Partitions allow assets to process subsets of data independently. Instead of overwriting an entire table on each run, partitioned assets append or update specific slices.
Time-Based Partitions
The most common partitioning strategy is by date:
from pathlib import Path
import polars as pl
import dagster as dg
from dagster_duckdb_polars import DuckDBPolarsIOManager
daily_partitions = dg.DailyPartitionsDefinition(start_date="2024-01-01")
@dg.asset(
io_manager_key="io_manager",
partitions_def=daily_partitions,
metadata={"partition_expr": "date"},
)
def plays(context: dg.AssetExecutionContext) -> pl.DataFrame:
partition_datetime = context.partition_time_window.start
date = (
Path(partition_datetime.strftime("%Y"))
/ partition_datetime.strftime("%m")
/ partition_datetime.strftime("%d")
)
df = pl.read_csv(date / "plays.csv").with_columns(
date=partition_datetime.strftime("%Y-%m-%d")
)
return df
Each asset run processes a specific date.
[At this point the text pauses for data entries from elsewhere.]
-- ==== Sys2Proof/Certificates/Slice0/Obligations.lean ====
section
/-! DEFINITION. The statements for the provers. The helpers of `Sys2Proof.Spec` transcribe the pseudocode of spec/ as event
lists, apart from the model's own functions, and say once what the whole state is after an operation. -/

namespace Sys2Proof.Spec

open Sys2Proof.Machine

/-! ### The state an operation leaves -/

/-- The whole state after an operation that emitted `evs`, drew `drawn` bytes, left the lifecycle at `l` and answered
`r`: what is not named here is as in `s`. -/
def ended (m : Model) (d : Driver) (evs : List Event) (l : Lifecycle) (drawn : Nat) (r : Response) (s : State) : State :=
  { s with
    lifecycle := l
    log := s.log ++ evs
    receiver := s.receiver.feedAll d m evs
    answers := s.answers.drop drawn
    draws := s.draws + drawn
    response := r
    responses := s.responses ++ [r.word]
    busy := false
    seqPc := 0 }

/-- The whole state after an operation that emitted nothing and moved nothing (R164): the response, and the block idle. -/
def answered (r : Response) (s : State) : State :=
  { s with response := r, responses := s.responses ++ [r.word], busy := false, seqPc := 0 }

/-- The response of an operation that returns no value (R28). -/
def okResponse : Response := ⟨.ok, false, 0⟩

/-- A model is bound, and `M = m`, `D = d` (R26). -/
def Bound (s : State) (m : Model) (d : Driver) : Prop := s.bound = true ∧ s.active = some (m, d)

/-- R112's `ok` cells of `CLEAR`, `WRITE_IMAGE`, `REFRESH`. -/
def ImageCell (s : State) : Prop := s.lifecycle = .init ∨ s.lifecycle = .poff

/-- R112's `ok` cells of `INIT`, `INIT_FAST`. -/
def InitCell (s : State) : Prop :=
  s.lifecycle = .init ∨ s.lifecycle = .poff ∨ (s.lifecycle = .sleep ∧ s.cfg.wakeByInit = true)

/-- R112's `ok` cells of `SLEEP`, the internal one among them. -/
def SleepCell (s : State) : Prop := s.lifecycle = .init ∨ s.lifecycle = .pon ∨ s.lifecycle = .poff

/-- R112's `ok` cells of the temperature operations, the internal one among them. -/
def TempCell (s : State) : Prop :=
  s.lifecycle = .init ∨ s.lifecycle = .pon ∨ (s.lifecycle = .poff ∧ s.cfg.tempOkInPoff = true)

/-! ### Event lists, from the pseudocode -/

/-- `PON_SEQ(d)` (R113). -/
def pon (d : Driver) : List Event := [.cmd d.cPon, .wait d.idleLevel d.tPon]

/-- `POF_SEQ(d)` (R114). -/
def pof (d : Driver) : List Event := [.cmd d.cPoff, .wait d.idleLevel d.tPoff]

/-- The loop over an init table (R116). -/
def tableWrites (ws : List InitWrite) : List Event :=
  ws.flatMap fun w => if w.args = [] then [.cmd w.cmd] else [.cmd w.cmd, .data w.args]

/-- Reset pulse and table (R115, R116, R118). -/
def initSeq (d : Driver) (ws : List InitWrite) : List Event := .reset d.rstLevel d.rstMs :: tableWrites ws

/-- An optional command with one byte (R139, R142). -/
def optWrite : Option (Byte × Byte) → List Event
  | some p => [.cmd p.1, .data [p.2]]
  | none => []

/-- `TEMP_READ_SEQ(d)` (R139) when the transport answers `b`. -/
def tempRead (d : Driver) (b : Byte) : List Event :=
  optWrite d.tempPreUpdate ++ [.cmd d.cTsense, .wait d.idleLevel d.tTemp, .read 1 [b]]

/-- `REFRESH` (R120 to R122) when the transport answers `b`. -/
def refreshSeq (d : Driver) (m : Model) (b : Byte) : List Event :=
  pon d ++ (if d.refreshReadsTemp then tempRead d b else []) ++ [.cmd d.cRefresh, .wait d.idleLevel d.tRefresh]
    ++ (if d.refreshResetsWindow then setWindow d 0 0 m.width m.height else []) ++ pof d

/-- How many bytes `REFRESH` draws (R121). -/
def refreshDrawn (d : Driver) : Nat := if d.refreshReadsTemp then 1 else 0

/-- `N` of R129. -/
def planeSize (m : Model) : Nat := ((m.width + 7) / 8) * m.height

/-- The fills of `CLEAR` (R129). -/
def fills (d : Driver) (m : Model) : List Event :=
  match d.planeStrategy with
  | .single => [.fill m.cmdRamBlack d.fillerBlack (planeSize m)]
  | .sequential => [.fill m.cmdRamBlack d.fillerBlack (planeSize m), .fill m.cmdRamColor d.fillerColor (planeSize m)]
  | .doubleHeight => [.fill m.cmdRamBlack d.fillerBlack (2 * planeSize m)]

/-- The first `n` bytes of a plane: the buffer's where it is present, the filler where it is not (R100). -/
def plane (buf : Memory) (present : Bool) (filler : Byte) (n : Nat) : List Byte :=
  (List.range n).map fun i => if present then (buf.read i).getD 0 else filler

/-- A buffer marked present holds its first `n` bytes (R99). -/
def Holds (buf : Memory) (present : Bool) (n : Nat) : Prop := present = true → ∀ i < n, (buf.read i).isSome = true

/-- `STREAM` (R102 to R106) of `n` bytes a plane. -/
def streamed (d : Driver) (m : Model) (blk col : Memory) (bp cp : Bool) (n : Nat) : List Event :=
  match d.planeStrategy with
  | .single => [.cmd m.cmdRamBlack, .data (plane blk bp d.fillerBlack n)]
  | .sequential =>
    [.cmd m.cmdRamBlack, .data (plane blk bp d.fillerBlack n), .cmd m.cmdRamColor,
     .data (if m.color = .bw then plane blk bp d.fillerBlack n else plane col cp d.fillerColor n)]
  | .doubleHeight => [.cmd m.cmdRamBlack, .data (plane blk bp d.fillerBlack n ++ plane blk bp d.fillerBlack n)]

/-- The aligned x of R87. -/
def alignedX (x : Half) : Nat := x.toNat - x.toNat % 8

/-- The aligned width of R87. -/
def alignedW (w : Half) : Nat := (w.toNat + 7) / 8 * 8

/-- The rectangle is inside the panel (R88). -/
def Inside (m : Model) (x y w h : Half) : Prop :=
  alignedX x + alignedW w ≤ m.width ∧ y.toNat + h.toNat ≤ m.height

/-! ### The far side -/

/-- The command codes the receiver tells apart are apart: the two planes where there are two, and the addressing commands from the planes and
from one another. (The spec does not say so; log 15.) -/
def CodesApart (d : Driver) (m : Model) : Prop :=
  (d.planeStrategy = .sequential → m.cmdRamBlack ≠ m.cmdRamColor) ∧
  match d.addrStyle with
  | .window => isRamCmd d m d.cWindow = false
  | .counter =>
    isRamCmd d m d.cXrange = false ∧ isRamCmd d m d.cYrange = false ∧ isRamCmd d m d.cXcount = false ∧
    isRamCmd d m d.cYcount = false ∧
    d.cXrange ≠ d.cYrange ∧ d.cXrange ≠ d.cXcount ∧ d.cXrange ≠ d.cYcount ∧ d.cYrange ≠ d.cXcount ∧
    d.cYrange ≠ d.cYcount ∧ d.cXcount ≠ d.cYcount

/-- The window ends in one of the 256 byte-columns of a counter-style controller (R7 gives its panels no more). -/
def EndColumnFits (d : Driver) (x w : Nat) : Prop := d.addrStyle = .counter → (x + w - 1) / 8 < 256

/-- A window inside a plane of the panel (R43): `(width + 7) / 8` byte-columns by `height` rows, doubled for the 2-bit
controller. -/
def InsidePlane (d : Driver) (m : Model) (cols rows : Span) : Prop :=
  0 < cols.count ∧ 0 < rows.count ∧ cols.first + cols.count ≤ (m.width + 7) / 8 ∧
    rows.first + rows.count ≤ (if d.planeStrategy = .doubleHeight then 2 * m.height else m.height)

/-- The commands that open a RAM plane (R43): the black plane's, and on a dual-plane controller the colour plane's. -/
def OpensPlane (d : Driver) (m : Model) (p : Byte) : Prop :=
  p = m.cmdRamBlack ∨ (d.planeStrategy = .sequential ∧ p = m.cmdRamColor)

/-- A command is one of the driver's addressing commands. -/
def isAddressing (d : Driver) (c : Byte) : Bool :=
  match d.addrStyle with
  | .window => c == d.cWindow
  | .counter => c == d.cXrange || c == d.cYrange || c == d.cXcount || c == d.cYcount

/-- A `READ` with its bytes left out. -/
def hideRead : Event → Event
  | .read n _ => .read n []
  | e => e

/-- The codes of LIFECYCLE (R22). -/
def lifecycleCode : Lifecycle → BitVec 3
  | .uninit => 0
  | .init => 1
  | .pon => 2
  | .poff => 3
  | .sleep => 4

/-- The codes of RESULT (R71). -/
def resultCode : ResultCode → BitVec 2
  | .ok => 0
  | .configurationError => 1
  | .boundsError => 2
  | .unsupportedOperation => 3

/-- The operand latches a request word loads (R17, R64). -/
def latched (q : RequestWord) : Latches where
  op := q.extractLsb' 88 8
  flags := q.extractLsb' 80 8
  val := q.extractLsb' 72 8
  x := q.extractLsb' 48 16
  y := q.extractLsb' 32 16
  w := q.extractLsb' 16 16
  h := q.extractLsb' 0 16

/-- The bits of a request word that R65 gives the operation of opcode `op`: `OP` and the operands used. -/
def usedBits (op : Byte) : RequestWord :=
  if op = 0x01 then 0xFF00FF000000000000000000
  else if op = 0x04 then 0xFF0400000000000000000000
  else if op = 0x05 then 0xFF030000FFFFFFFFFFFFFFFF
  else if op = 0x09 then 0xFF00FF000000000000000000
  else 0xFF0000000000000000000000

end Sys2Proof.Spec

open Sys2Proof Sys2Proof.Machine Sys2Proof.Spec

/-! ### Encoding -/

/-- Decoding an encoded instruction gives it back, every operand at every value (R64, R65, R83). -/
def Obligations.DecodeAfterEncode : Prop := ∀ i : Instr, decode (encode i) = .assigned i

/-- Decoding is total: a word is one of the twelve operations, by its opcode alone, or unassigned (R82, R78, R63). -/
def Obligations.DecodeTotalByOpcode : Prop :=
  ∀ q : RequestWord,
    (1 ≤ (q.extractLsb' 88 8).toNat ∧ (q.extractLsb' 88 8).toNat ≤ 12 →
      ∃ i, decode q = .assigned i ∧ opcode i = q.extractLsb' 88 8) ∧
    (¬(1 ≤ (q.extractLsb' 88 8).toNat ∧ (q.extractLsb' 88 8).toNat ≤ 12) →
      decode q = .unassigned (q.extractLsb' 88 8))

/-- Bits an operation does not use do not change what a word decodes to (R69). -/
def Obligations.DecodeIgnoresUnusedBits : Prop :=
  ∀ q q' : RequestWord, q &&& usedBits (q.extractLsb' 88 8) = q' &&& usedBits (q.extractLsb' 88 8) →
    decode q = decode q'

/-- Words written out in 30_encoding.md R86 and 95_test_vectors.md 3.1 decode to their operations. -/
def Obligations.DecodeWrittenOutWords : Prop :=
  decode 0x010002000000000000000000 = .assigned (.bind 2) ∧
  decode 0x040400000000000000000000 = .assigned (.clear true) ∧
  decode 0x04FB00000000000000000000 = .assigned (.clear false) ∧
  decode 0x050100000186000000140010 = .assigned (.writeImage true false 390 0 20 16) ∧
  decode 0x05030000000D0102000B0002 = .assigned (.writeImage true true 13 258 11 2) ∧
  decode 0x06FFABCD123456789ABCDEF0 = .assigned .refresh ∧
  decode 0x0900FB000000000000000000 = .assigned (.forceTemperature 0xFB) ∧
  decode 0x0D0000000000000000000000 = .unassigned 0x0D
Dagster tracks which partitions have been materialized, which succeeded, and which failed.
Partition Expression
The partition_expr metadata tells the IO manager which column identifies the partition:
metadata={"partition_expr": "date"}
This enables:
- Backfills — Reprocess historical partitions
- Selective reruns — Rerun only failed partitions
- Incremental loads — Only process new partitions
Generating Schedules from Partitions
Dagster can automatically create a schedule that runs once per partition:
io_manager = DuckDBPolarsIOManager(database="db.duckdb")
plays_job = dg.define_asset_job("plays_job", selection=["plays"])
asset_partitioned_schedule = dg.build_schedule_from_partitioned_job(
plays_job,
default_status=dg.DefaultScheduleStatus.RUNNING,
)
def definitions() -> dg.Definitions:
return dg.Definitions(
assets=[plays],
resources={"io_manager": io_manager},
jobs=[plays_job],
schedules=[asset_partitioned_schedule],
)
This creates a daily schedule aligned with the partition definition, eliminating the need to define a separate cron schedule.